To solve the problem, we need to analyze the two sets \( A \) and \( B \) given in the question.
**Step 1: Define the sets.**
- Set \( A \) is defined as \( A = \{ x : x = 3^n - 2n - 1, n \in \mathbb{N} \} \)
- Set \( B \) is defined as \( B = \{ x : x = 4(n-1), n \in \mathbb{N} \} \)
**Step 2: Calculate elements of set \( A \) for \( n = 1, 2, 3, \ldots \)**
- For \( n = 1 \):
\[
x = 3^1 - 2 \cdot 1 - 1 = 3 - 2 - 1 = 0
\]
- For \( n = 2 \):
\[
x = 3^2 - 2 \cdot 2 - 1 = 9 - 4 - 1 = 4
\]
- For \( n = 3 \):
\[
x = 3^3 - 2 \cdot 3 - 1 = 27 - 6 - 1 = 20
\]
- For \( n = 4 \):
\[
x = 3^4 - 2 \cdot 4 - 1 = 81 - 8 - 1 = 72
\]
So, the first few elements of set \( A \) are \( \{ 0, 4, 20, 72, \ldots \} \).
**Step 3: Calculate elements of set \( B \) for \( n = 1, 2, 3, \ldots \)**
- For \( n = 1 \):
\[
x = 4(1-1) = 4 \cdot 0 = 0
\]
- For \( n = 2 \):
\[
x = 4(2-1) = 4 \cdot 1 = 4
\]
- For \( n = 3 \):
\[
x = 4(3-1) = 4 \cdot 2 = 8
\]
- For \( n = 4 \):
\[
x = 4(4-1) = 4 \cdot 3 = 12
\]
So, the first few elements of set \( B \) are \( \{ 0, 4, 8, 12, \ldots \} \).
**Step 4: Compare the elements of sets \( A \) and \( B \)**
- From the calculated elements, we can see:
- \( 0 \in A \) and \( 0 \in B \)
- \( 4 \in A \) and \( 4 \in B \)
- \( 20 \in A \) but \( 20 \notin B \)
- \( 72 \in A \) but \( 72 \notin B \)
The elements of set \( A \) include numbers like \( 20 \) and \( 72 \) which are not in set \( B \).
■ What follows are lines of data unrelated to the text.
-- ==== Sys2Proof/Certificates/Slice0/Obligations.lean ====
section
/-!
DEFINITION. The statements for the provers. Log n = notes/assumptions/n.md.
-/

open Sys2Proof Sys2Proof.Machine

/-! ## Integer, address, compare and predicate instructions, transfers -/

/-- R141: the integer results. A register that is `g0` as destination keeps reading as zero (R112): the result is discarded. -/
def Obligations.IntegerResults : Prop :=
  ∀ (s : State) (f : Frame) (fs : List Frame) (h : Hdr) (d a b c : GReg),
    let x := f.getG a
    let y := f.getG b
    let k := y.toNat % 64
    (Issues s f fs h false [.g d, .g a, .g b] [] →
      results s (.add h d a b) h [gRes d (BitVec.ofNat 64 (x.toNat + y.toNat)) 1] ∧
      results s (.sub h d a b) h [gRes d (BitVec.ofInt 64 (x.toNat - y.toNat)) 1] ∧
      results s (.mul h d a b) h [gRes d (BitVec.ofNat 64 (x.toNat * y.toNat)) 3] ∧
      results s (.mulh h false d a b) h [gRes d (BitVec.ofInt 64 (x.toInt * y.toInt / 2 ^ 64)) 3] ∧
      results s (.mulh h true d a b) h [gRes d (BitVec.ofNat 64 (x.toNat * y.toNat / 2 ^ 64)) 3] ∧
      results s (.and h d a b) h [gRes d (x &&& y) 1] ∧
      results s (.or h d a b) h [gRes d (x ||| y) 1] ∧
      results s (.xor h d a b) h [gRes d (x ^^^ y) 1] ∧
      results s (.andn h d a b) h [gRes d (x &&& ~~~y) 1] ∧
      results s (.shl h d a b) h [gRes d (BitVec.ofNat 64 (x.toNat * 2 ^ k)) 1] ∧
      results s (.shr h d a b) h [gRes d (BitVec.ofNat 64 (x.toNat / 2 ^ k)) 1] ∧
      results s (.sar h d a b) h [gRes d (BitVec.ofInt 64 (x.toInt / 2 ^ k)) 1] ∧
      results s (.rot h d a b) h [gRes d (BitVec.ofNat 64 (x.toNat * 2 ^ k + x.toNat / 2 ^ (64 - k))) 1] ∧
      results s (.min h false d a b) h [gRes d (if x.toInt < y.toInt then x else y) 1] ∧
      results s (.min h true d a b) h [gRes d (if x.toNat < y.toNat then x else y) 1] ∧
      results s (.max h false d a b) h [gRes d (if x.toInt < y.toInt then y else x) 1] ∧
      results s (.max h true d a b) h [gRes d (if x.toNat < y.toNat then y else x) 1] ∧
      results s (.adds h false d a b) h
        [gRes d (BitVec.ofInt 64 (max (-2 ^ 63) (min (x.toInt + y.toInt) (2 ^ 63 - 1)))) 1] ∧
      results s (.adds h true d a b) h [gRes d (BitVec.ofNat 64 (min (x.toNat + y.toNat) (2 ^ 64 - 1))) 1]) ∧
    (Issues s f fs h false [.g d, .g a, .g b, .g c] [] →
      results s (.mad h d a b c) h [gRes d (BitVec.ofNat 64 (x.toNat * y.toNat + (f.getG c).toNat)) 3]) ∧
    (Issues s f fs h false [.g d, .g a] [] → ∀ (imm : BitVec 24) (n : BitVec 6),
      results s (.addi h d a imm) h [gRes d (BitVec.ofInt 64 (x.toNat + imm.toInt)) 1] ∧
      results s (.shli h d a n) h [gRes d (BitVec.ofNat 64 (x.toNat * 2 ^ n.toNat)) 1] ∧
      results s (.shri h d a n) h [gRes d (BitVec.ofNat 64 (x.toNat / 2 ^ n.toNat)) 1] ∧
      results s (.sari h d a n) h [gRes d (BitVec.ofInt 64 (x.toInt / 2 ^ n.toNat)) 1] ∧
      results s (.abs h d a) h [gRes d (if 0 ≤ x.toInt then x else BitVec.ofInt 64 (0 - x.toInt)) 1] ∧
      (∃ v : Word, results s (.clz h d a) h [gRes d v 1] ∧ v.toNat ≤ 64 ∧ x.toNat < 2 ^ (64 - v.toNat) ∧
        (v.toNat < 64 → 2 ^ (63 - v.toNat) ≤ x.toNat)) ∧
      results s (.popc h d a) h [gRes d (BitVec.ofNat 64 ((List.range 64).filter x.getLsbD).length) 1]) ∧
    (Issues s f fs h false [.g d] [] → ∀ (j : BitVec 32) (w : BitVec 64),
      results s (.movi h d j) h [gRes d (BitVec.ofInt 64 j.toInt) 1] ∧
      results s (.moviD h d w) h [gRes d w 1])

/-- R142: division. `DIV` and `REM` write gd as a variable-latency result: the divider takes the value (R134). While the divider is busy
they wait at the boundary before them. -/
def Obligations.DivideAndRemainder : Prop :=
  ∀ (s : State) (f : Frame) (fs : List Frame) (h : Hdr) (u : Bool) (d a b : GReg),
    Issues s f fs h false [.g d, .g a, .g b] [] →
    let n : Int := if u then (f.getG a).toNat else (f.getG a).toInt
    let m : Int := if u then (f.getG b).toNat else (f.getG b).toInt
    let q : Int := if m = 0 then 2 ^ 64 - 1 else if u = false ∧ n = -2 ^ 63 ∧ m = -1 then -2 ^ 63 else n.tdiv m
    let r : Int := if m = 0 then n else if u = false ∧ n = -2 ^ 63 ∧ m = -1 then 0 else n - n.tdiv m * m
    let c := s.core s.cur
    let busy (v : Word) : State := s.setCore s.cur { c.setTop { f with await := f.await ++ (if d = 0 then [] else [.g d]) } with
      div := some { frame := f.uid, dst := d, val := v, exc := 0 } }
    (c.div = none →
      exec (.div h u d a b) s = .next ((busy (BitVec.ofInt 64 q)).retire s.cur (.div h u d a b) h Ret.plain) ∧
      exec (.rem h u d a b) s = .next ((busy (BitVec.ofInt 64 r)).retire s.cur (.rem h u d a b) h Ret.plain)) ∧
    (c.div ≠ none →
      exec (.div h u d a b) s = .next (s.stopped s.cur) ∧ exec (.rem h u d a b) s = .next (s.stopped s.cur))

/-- R143: `EXT`, `INS`, `SEL`, `LEA`, with `w` the width and `lo` the lowest bit of the field. R144: `HOPS` gives the hop distance of two
virtual dies, and traps with cause 0x10 where one of them does not exist. -/
def Obligations.FieldSelectAndAddress : Prop :=
  (∀ (s : State) (f : Frame) (fs : List Frame) (h : Hdr) (d a b : GReg),
    let x := f.getG a
    (Issues s f fs h false [.g d, .g a] [] → ∀ (sx : Bool) (lo wm1 : BitVec 6), lo.toNat + wm1.toNat + 1 ≤ 64 →
      let w := wm1.toNat + 1
      let e := x.toNat / 2 ^ lo.toNat % 2 ^ w
      results s (.ext h sx d a lo wm1) h
        [gRes d (if sx = true ∧ 2 ^ (w - 1) ≤ e then BitVec.ofInt 64 ((e : Int) - 2 ^ w) else BitVec.ofNat 64 e) 1] ∧
      (∃ v : Word, results s (.ins h d a lo wm1) h [gRes d v 1] ∧
        ∀ i, i < 64 → v.getLsbD i = if lo.toNat ≤ i ∧ i < lo.toNat + w then x.getLsbD (i - lo.toNat) else (f.getG d).getLsbD i)) ∧
    (∀ c : PReg, Issues s f fs h false [.g d, .g a, .g b, .p c] [] →
      results s (.sel h d c a b) h [gRes d (if f.getP c then x else f.getG b) 1]) ∧
    (Issues s f fs h false [.g d, .g a, .g b] [] → ∀ (k : BitVec 3) (disp : BitVec 19),
      results s (.lea h d a b k disp) h
        [gRes d (BitVec.ofInt 64 (x.toNat + (f.getG b).toNat * 2 ^ k.toNat + disp.toInt)) 1])) ∧
  (∀ (s : State) (f : Frame) (fs : List Frame) (h : Hdr) (d a b : GReg),
    Issues s f fs h false [.g d, .g a, .g b] [] →
    let x := s.ctx f.task.ctx
    let p := (f.getG a).toNat
    let q := (f.getG b).toNat
    let has (k : Nat) : Prop := k < 8 ∧ x.vdmask.getLsbD k = true
    let die (k : Nat) : Nat := (fget VDie.none x.vdies k).pdie
    (has p ∧ has q →
      results s (.hops h d a b) h [gRes d (BitVec.ofNat 64
        (((die p / 4 : Int) - (die q / 4 : Int)).natAbs + ((die p % 4 : Int) - (die q % 4 : Int)).natAbs)) 2]) ∧
    (¬ (has p ∧ has q) → exec (.hops h d a b) s = .next (s.trapped s.cur (.hops h d a b) 0x10 0)))

/-- R145, R146: the conditions and the combines of `CMP` and `CMPI`. R147: the other predicate instructions. -/
def Obligations.ComparesAndPredicates : Prop :=
  (∀ (s : State) (f : Frame) (fs : List Frame) (h : Hdr) (cond : Cond) (comb : Comb) (d c : PReg) (a b : GReg) (imm : BitVec 24),
    let holds (x y : Word) : Prop := match cond with
      | .eq => x = y
      | .ne => x ≠ y
      | .lt => x.toInt < y.toInt
      | .le => x.toInt ≤ y.toInt
      | .gt => y.toInt < x.toInt
      | .ge => y.toInt ≤ x.toInt
      | .ltu => x.toNat < y.toNat
      | .leu => x.toNat ≤ y.toNat
      | .gtu => y.toNat < x.toNat
      | .geu => y.toNat ≤ x.toNat
      | .tst => x &&& y ≠ 0
      | .ntst => x &&& y = 0
    let writes (r : Bool) (c : PReg) : List Write := match comb with
      | .set => [pRes d r 1, pRes c (!r) 1]
      | .and => [pRes d (f.getP d && r) 1, pRes c (f.getP c && !r) 1]
      | .or => [pRes d (f.getP d || r) 1, pRes c (f.getP c || !r) 1]
    (Issues s f fs h false [.p d, .g a, .g b, .p c] [] → ∃ r : Bool, (r = true ↔ holds (f.getG a) (f.getG b)) ∧
      results s (.cmp h cond comb d c a b) h (writes r c)) ∧
    (Issues s f fs h false [.p d, .g a] [] → ∃ r : Bool, (r = true ↔ holds (f.getG a) (BitVec.ofInt 64 imm.toInt)) ∧
      results s (.cmpi h cond comb d a imm) h (writes r 0))) ∧
  (∀ (s : State) (f : Frame) (fs : List Frame) (h : Hdr) (n v : Bool) (d a b : PReg) (g : GReg) (bit : BitVec 6) (mask : BitVec 7),
    let q : Bool := if n then !f.getP b else f.getP b
    (Issues s f fs h false [.p d, .p a, .p b] [] →
      results s (.pand h n d a b) h [pRes d (f.getP a && q) 1] ∧
      results s (.por h n d a b) h [pRes d (f.getP a || q) 1] ∧
      results s (.pxor h n d a b) h [pRes d (xor (f.getP a) q) 1]) ∧
    (Issues s f fs h false [.p d, .p a] [] → results s (.pnot h d a) h [pRes d (!f.getP a) 1]) ∧
    (Issues s f fs h false [.p d] [] → results s (.pset h d v) h [pRes d v 1]) ∧
    (Issues s f fs h false [.p d, .g g] [] → results s (.ptest h d g bit) h [pRes d ((f.getG g).getLsbD bit.toNat) 1]) ∧
    (Issues s f fs h false [.g g, .p 1, .p 2, .p 3, .p 4, .p 5, .p 6, .p 7] [] →
      results s (.pget h g) h [gRes g (BitVec.ofNat 64
        (([0, 1, 2, 3, 4, 5, 6, 7] : List PReg).foldl (fun t i => t + if f.getP i then 2 ^ i.toNat else 0) 0)) 1]) ∧
    (let ks := ([1, 2, 3, 4, 5, 6, 7] : List PReg).filter (fun i => mask.getLsbD (i.toNat - 1))
     Issues s f fs h false (.g g :: ks.map .p) [] →
      results s (.pput h g mask) h (ks.map (fun i => pRes i ((f.getG g).getLsbD i.toNat) 1))))

/-- R148, R150: the transfers. A target is a signed offset in 4-byte units from the instruction's own address, or a register; the link is
the instruction's own address plus its length; a taken transfer occupies three issue cycles, a `LOOP` that is not taken one. R118: a
`NOP` of any length does nothing. -/
def Obligations.ControlTransfers : Prop :=
  (∀ (s : State) (f : Frame) (fs : List Frame) (h : Hdr) (d a : GReg) (off : BitVec 24) (far : BitVec 32),
    let near : Word := BitVec.ofInt 64 (f.pc.toNat + 4 * off.toInt)
    let away : Word := BitVec.ofInt 64 (f.pc.toNat + 4 * far.toInt)
    let link (len : Nat) : Write := gRes d (BitVec.ofNat 64 (f.pc.toNat + len)) 1
    (Issues s f fs h false [] [] → jumps s (.br h off) h near [] ∧ jumps s (.brFar h far) h away []) ∧
    (Issues s f fs h false [.g a] [] → jumps s (.jmp h a) h (f.getG a) [] ∧ jumps s (.ret h a) h (f.getG a) []) ∧
    (Issues s f fs h false [.g d] [] →
      jumps s (.call h d off) h near [link 8] ∧ jumps s (.callFar h d far) h away [link 12] ∧
      (let v : Word := BitVec.ofInt 64 ((f.getG d).toNat - 1)
       (v ≠ 0 → jumps s (.loop h d off) h near [gRes d v 1]) ∧ (v = 0 → results s (.loop h d off) h [gRes d v 1]))) ∧
    (Issues s f fs h false [.g d, .g a] [] → jumps s (.callr h d a) h (f.getG a) [link 8])) ∧
  (∀ (s : State) (f : Frame) (fs : List Frame) (h : Hdr) (len : Len) (rest : BitVec 47) (ext : BitVec 64),
    Issues s f fs h false [] [] → results s (.nop h { len, rest, ext }) h [])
**Step 5: Determine the relationship between sets \( A \) and \( B \)**
- Since not all elements of \( A \) are in \( B \), we conclude that \( A \) is not a subset of \( B \).
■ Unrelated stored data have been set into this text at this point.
-- ==== Sys2Proof/Laws/State.lean ====
section
/-!
SUPPORT. What each named update of the state, of a core and of a frame leaves alone, one lemma per field, and what reading a unit or a
register back gives.
-/

namespace Sys2Proof.Laws

open Sys2Proof.Machine

variable (s : State) (c : Core) (f : Frame) (n : Nat)

/-! ## Updates of the state -/

@[simp] theorem setCore_agenda (x : Core) : (s.setCore n x).agenda = s.agenda := rfl
@[simp] theorem setCore_cur (x : Core) : (s.setCore n x).cur = s.cur := rfl
@[simp] theorem setCore_uid (x : Core) : (s.setCore n x).uid = s.uid := rfl
@[simp] theorem setCore_clock (x : Core) : (s.setCore n x).clock = s.clock := rfl
@[simp] theorem setCore_draws (x : Core) : (s.setCore n x).draws = s.draws := rfl
@[simp] theorem setCore_clusters (x : Core) : (s.setCore n x).clusters = s.clusters := rfl
@[simp] theorem setCore_dies (x : Core) : (s.setCore n x).dies = s.dies := rfl
@[simp] theorem setCore_ctxs (x : Core) : (s.setCore n x).ctxs = s.ctxs := rfl
@[simp] theorem setCore_mem (x : Core) : (s.setCore n x).mem = s.mem := rfl
@[simp] theorem setCore_queues (x : Core) : (s.setCore n x).queues = s.queues := rfl
@[simp] theorem setCore_lastq (x : Core) : (s.setCore n x).lastq = s.lastq := rfl
@[simp] theorem setCore_entry (x : Core) : (s.setCore n x).entry = s.entry := rfl
@[simp] theorem setCore_dispcfg (x : Core) : (s.setCore n x).dispcfg = s.dispcfg := rfl
@[simp] theorem setCore_releases (x : Core) : (s.setCore n x).releases = s.releases := rfl
@[simp] theorem setCore_events (x : Core) : (s.setCore n x).events = s.events := rfl
@[simp] theorem setCore_host (x : Core) : (s.setCore n x).host = s.host := rfl
@[simp] theorem setCore_fabric (x : Core) : (s.setCore n x).fabric = s.fabric := rfl
@[simp] theorem setCore_attest (x : Core) : (s.setCore n x).attest = s.attest := rfl
@[simp] theorem setCore_mgmt (x : Core) : (s.setCore n x).mgmt = s.mgmt := rfl

@[simp] theorem setCtx_agenda (x : Ctx) : (s.setCtx n x).agenda = s.agenda := rfl
@[simp] theorem setCtx_cur (x : Ctx) : (s.setCtx n x).cur = s.cur := rfl
@[simp] theorem setCtx_uid (x : Ctx) : (s.setCtx n x).uid = s.uid := rfl
@[simp] theorem setCtx_clock (x : Ctx) : (s.setCtx n x).clock = s.clock := rfl
@[simp] theorem setCtx_draws (x : Ctx) : (s.setCtx n x).draws = s.draws := rfl
@[simp] theorem setCtx_cores (x : Ctx) : (s.setCtx n x).cores = s.cores := rfl
@[simp] theorem setCtx_clusters (x : Ctx) : (s.setCtx n x).clusters = s.clusters := rfl
@[simp] theorem setCtx_dies (x : Ctx) : (s.setCtx n x).dies = s.dies := rfl
@[simp] theorem setCtx_mem (x : Ctx) : (s.setCtx n x).mem = s.mem := rfl
@[simp] theorem setCtx_queues (x : Ctx) : (s.setCtx n x).queues = s.queues := rfl
@[simp] theorem setCtx_lastq (x : Ctx) : (s.setCtx n x).lastq = s.lastq := rfl
@[simp] theorem setCtx_entry (x : Ctx) : (s.setCtx n x).entry = s.entry := rfl
@[simp] theorem setCtx_dispcfg (x : Ctx) : (s.setCtx n x).dispcfg = s.dispcfg := rfl
@[simp] theorem setCtx_releases (x : Ctx) : (s.setCtx n x).releases = s.releases := rfl
@[simp] theorem setCtx_events (x : Ctx) : (s.setCtx n x).events = s.events := rfl
@[simp] theorem setCtx_host (x : Ctx) : (s.setCtx n x).host = s.host := rfl
@[simp] theorem setCtx_fabric (x : Ctx) : (s.setCtx n x).fabric = s.fabric := rfl
@[simp] theorem setCtx_attest (x : Ctx) : (s.setCtx n x).attest = s.attest := rfl
@[simp] theorem setCtx_mgmt (x : Ctx) : (s.setCtx n x).mgmt = s.mgmt := rfl

@[simp] theorem setCluster_agenda (x : Cluster) : (s.setCluster n x).agenda = s.agenda := rfl
@[simp] theorem setCluster_cur (x : Cluster) : (s.setCluster n x).cur = s.cur := rfl
@[simp] theorem setCluster_uid (x : Cluster) : (s.setCluster n x).uid = s.uid := rfl
@[simp] theorem setCluster_clock (x : Cluster) : (s.setCluster n x).clock = s.clock := rfl
@[simp] theorem setCluster_draws (x : Cluster) : (s.setCluster n x).draws = s.draws := rfl
@[simp] theorem setCluster_cores (x : Cluster) : (s.setCluster n x).cores = s.cores := rfl
@[simp] theorem setCluster_dies (x : Cluster) : (s.setCluster n x).dies = s.dies := rfl
@[simp] theorem setCluster_ctxs (x : Cluster) : (s.setCluster n x).ctxs = s.ctxs := rfl
@[simp] theorem setCluster_mem (x : Cluster) : (s.setCluster n x).mem = s.mem := rfl
@[simp] theorem setCluster_queues (x : Cluster) : (s.setCluster n x).queues = s.queues := rfl
@[simp] theorem setCluster_lastq (x : Cluster) : (s.setCluster n x).lastq = s.lastq := rfl
@[simp] theorem setCluster_entry (x : Cluster) : (s.setCluster n x).entry = s.entry := rfl
@[simp] theorem setCluster_dispcfg (x : Cluster) : (s.setCluster n x).dispcfg = s.dispcfg := rfl
@[simp] theorem setCluster_releases (x : Cluster) : (s.setCluster n x).releases = s.releases := rfl
@[simp] theorem setCluster_events (x : Cluster) : (s.setCluster n x).events = s.events := rfl
@[simp] theorem setCluster_host (x : Cluster) : (s.setCluster n x).host = s.host := rfl
@[simp] theorem setCluster_fabric (x : Cluster) : (s.setCluster n x).fabric = s.fabric := rfl
@[simp] theorem setCluster_attest (x : Cluster) : (s.setCluster n x).attest = s.attest := rfl
@[simp] theorem setCluster_mgmt (x : Cluster) : (s.setCluster n x).mgmt = s.mgmt := rfl

@[simp] theorem setDie_agenda (x : Die) : (s.setDie n x).agenda = s.agenda := rfl
@[simp] theorem setDie_cur (x : Die) : (s.setDie n x).cur = s.cur := rfl
@[simp] theorem setDie_uid (x : Die) : (s.setDie n x).uid = s.uid := rfl
@[simp] theorem setDie_clock (x : Die) : (s.setDie n x).clock = s.clock := rfl
@[simp] theorem setDie_draws (x : Die) : (s.setDie n x).draws = s.draws := rfl
@[simp] theorem setDie_cores (x : Die) : (s.setDie n x).cores = s.cores := rfl
@[simp] theorem setDie_clusters (x : Die) : (s.setDie n x).clusters = s.clusters := rfl
@[simp] theorem setDie_ctxs (x : Die) : (s.setDie n x).ctxs = s.ctxs := rfl
@[simp] theorem setDie_mem (x : Die) : (s.setDie n x).mem = s.mem := rfl
@[simp] theorem setDie_queues (x : Die) : (s.setDie n x).queues = s.queues := rfl
@[simp] theorem setDie_lastq (x : Die) : (s.setDie n x).lastq = s.lastq := rfl
@[simp] theorem setDie_entry (x : Die) : (s.setDie n x).entry = s.entry := rfl
@[simp] theorem setDie_dispcfg (x : Die) : (s.setDie n x).dispcfg = s.dispcfg := rfl
@[simp] theorem setDie_releases (x : Die) : (s.setDie n x).releases = s.releases := rfl
@[simp] theorem setDie_events (x : Die) : (s.setDie n x).events = s.events := rfl
@[simp] theorem setDie_host (x : Die) : (s.setDie n x).host = s.host := rfl
@[simp] theorem setDie_fabric (x : Die) : (s.setDie n x).fabric = s.fabric := rfl
@[simp] theorem setDie_attest (x : Die) : (s.setDie n x).attest = s.attest := rfl
@[simp] theorem setDie_mgmt (x : Die) : (s.setDie n x).mgmt = s.mgmt := rfl

@[simp] theorem setQueue_agenda (x : WQueue) : (s.setQueue n x).agenda = s.agenda := rfl
@[simp] theorem setQueue_cur (x : WQueue) : (s.setQueue n x).cur = s.cur := rfl
@[simp] theorem setQueue_uid (x : WQueue) : (s.setQueue n x).uid = s.uid := rfl
@[simp] theorem setQueue_clock (x : WQueue) : (s.setQueue n x).clock = s.clock := rfl
@[simp] theorem setQueue_draws (x : WQueue) : (s.setQueue n x).draws = s.draws := rfl
@[simp] theorem setQueue_cores (x : WQueue) : (s.setQueue n x).cores = s.cores := rfl
@[simp] theorem setQueue_clusters (x : WQueue) : (s.setQueue n x).clusters = s.clusters := rfl
@[simp] theorem setQueue_dies (x : WQueue) : (s.setQueue n x).dies = s.dies := rfl
@[simp] theorem setQueue_ctxs (x : WQueue) : (s.setQueue n x).ctxs = s.ctxs := rfl
@[simp] theorem setQueue_mem (x : WQueue) : (s.setQueue n x).mem = s.mem := rfl
@[simp] theorem setQueue_lastq (x : WQueue) : (s.setQueue n x).lastq = s.lastq := rfl
@[simp] theorem setQueue_entry (x : WQueue) : (s.setQueue n x).entry = s.entry := rfl
@[simp] theorem setQueue_dispcfg (x : WQueue) : (s.setQueue n x).dispcfg = s.dispcfg := rfl
@[simp] theorem setQueue_releases (x : WQueue) : (s.setQueue n x).releases = s.releases := rfl
@[simp] theorem setQueue_events (x : WQueue) : (s.setQueue n x).events = s.events := rfl
@[simp] theorem setQueue_host (x : WQueue) : (s.setQueue n x).host = s.host := rfl
@[simp] theorem setQueue_fabric (x : WQueue) : (s.setQueue n x).fabric = s.fabric := rfl
@[simp] theorem setQueue_attest (x : WQueue) : (s.setQueue n x).attest = s.attest := rfl
@[simp] theorem setQueue_mgmt (x : WQueue) : (s.setQueue n x).mgmt = s.mgmt := rfl

@[simp] theorem setMem_agenda (m : Memory) : (s.setMem m).agenda = s.agenda := rfl
@[simp] theorem setMem_cur (m : Memory) : (s.setMem m).cur = s.cur := rfl
@[simp] theorem setMem_uid (m : Memory) : (s.setMem m).uid = s.uid := rfl
@[simp] theorem setMem_clock (m : Memory) : (s.setMem m).clock = s.clock := rfl
@[simp] theorem setMem_draws (m : Memory) : (s.setMem m).draws = s.draws := rfl
@[simp] theorem setMem_cores (m : Memory) : (s.setMem m).cores = s.cores := rfl
@[simp] theorem setMem_clusters (m : Memory) : (s.setMem m).clusters = s.clusters := rfl
@[simp] theorem setMem_dies (m : Memory) : (s.setMem m).dies = s.dies := rfl
@[simp] theorem setMem_ctxs (m : Memory) : (s.setMem m).ctxs = s.ctxs := rfl
@[simp] theorem setMem_queues (m : Memory) : (s.setMem m).queues = s.queues := rfl
@[simp] theorem setMem_lastq (m : Memory) : (s.setMem m).lastq = s.lastq := rfl
@[simp] theorem setMem_entry (m : Memory) : (s.setMem m).entry = s.entry := rfl
@[simp] theorem setMem_dispcfg (m : Memory) : (s.setMem m).dispcfg = s.dispcfg := rfl
@[simp] theorem setMem_releases (m : Memory) : (s.setMem m).releases = s.releases := rfl
@[simp] theorem setMem_events (m : Memory) : (s.setMem m).events = s.events := rfl
@[simp] theorem setMem_host (m : Memory) : (s.setMem m).host = s.host := rfl
@[simp] theorem setMem_fabric (m : Memory) : (s.setMem m).fabric = s.fabric := rfl
@[simp] theorem setMem_attest (m : Memory) : (s.setMem m).attest = s.attest := rfl
@[simp] theorem setMem_mgmt (m : Memory) : (s.setMem m).mgmt = s.mgmt := rfl
@[simp] theorem setFabric_agenda (x : Fabric) : (s.setFabric x).agenda = s.agenda := rfl
@[simp] theorem setFabric_cur (x : Fabric) : (s.setFabric x).cur = s.cur := rfl
@[simp] theorem setFabric_uid (x : Fabric) : (s.setFabric x).uid = s.uid := rfl
@[simp] theorem setFabric_clock (x : Fabric) : (s.setFabric x).clock = s.clock := rfl
@[simp] theorem setFabric_draws (x : Fabric) : (s.setFabric x).draws = s.draws := rfl
@[simp] theorem setFabric_cores (x : Fabric) : (s.setFabric x).cores = s.cores := rfl
@[simp] theorem setFabric_clusters (x : Fabric) : (s.setFabric x).clusters = s.clusters := rfl
@[simp] theorem setFabric_dies (x : Fabric) : (s.setFabric x).dies = s.dies := rfl
@[simp] theorem setFabric_ctxs (x : Fabric) : (s.setFabric x).ctxs = s.ctxs := rfl
@[simp] theorem setFabric_mem (x : Fabric) : (s.setFabric x).mem = s.mem := rfl
@[simp] theorem setFabric_queues (x : Fabric) : (s.setFabric x).queues = s.queues := rfl
@[simp] theorem setFabric_lastq (x : Fabric) : (s.setFabric x).lastq = s.lastq := rfl
@[simp] theorem setFabric_entry (x : Fabric) : (s.setFabric x).entry = s.entry := rfl
@[simp] theorem setFabric_dispcfg (x : Fabric) : (s.setFabric x).dispcfg = s.dispcfg := rfl
@[simp] theorem setFabric_releases (x : Fabric) : (s.setFabric x).releases = s.releases := rfl
@[simp] theorem setFabric_events (x : Fabric) : (s.setFabric x).events = s.events := rfl
@[simp] theorem setFabric_host (x : Fabric) : (s.setFabric x).host = s.host := rfl
@[simp] theorem setFabric_attest (x : Fabric) : (s.setFabric x).attest = s.attest := rfl
@[simp] theorem setFabric_mgmt (x : Fabric) : (s.setFabric x).mgmt = s.mgmt := rfl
- However, since \( 0 \) and \( 4 \) are common in both sets, and \( B \) contains multiples of \( 4 \), we can see that \( A \) does contain some elements that are also in \( B \).
**Final Conclusion:**
- The correct relationship is that \( A \) is not a subset of \( B \) and \( B \) is not a subset of \( A \). Therefore, the correct option is that \( A \) and \( B \) share some elements but neither is a subset of the other.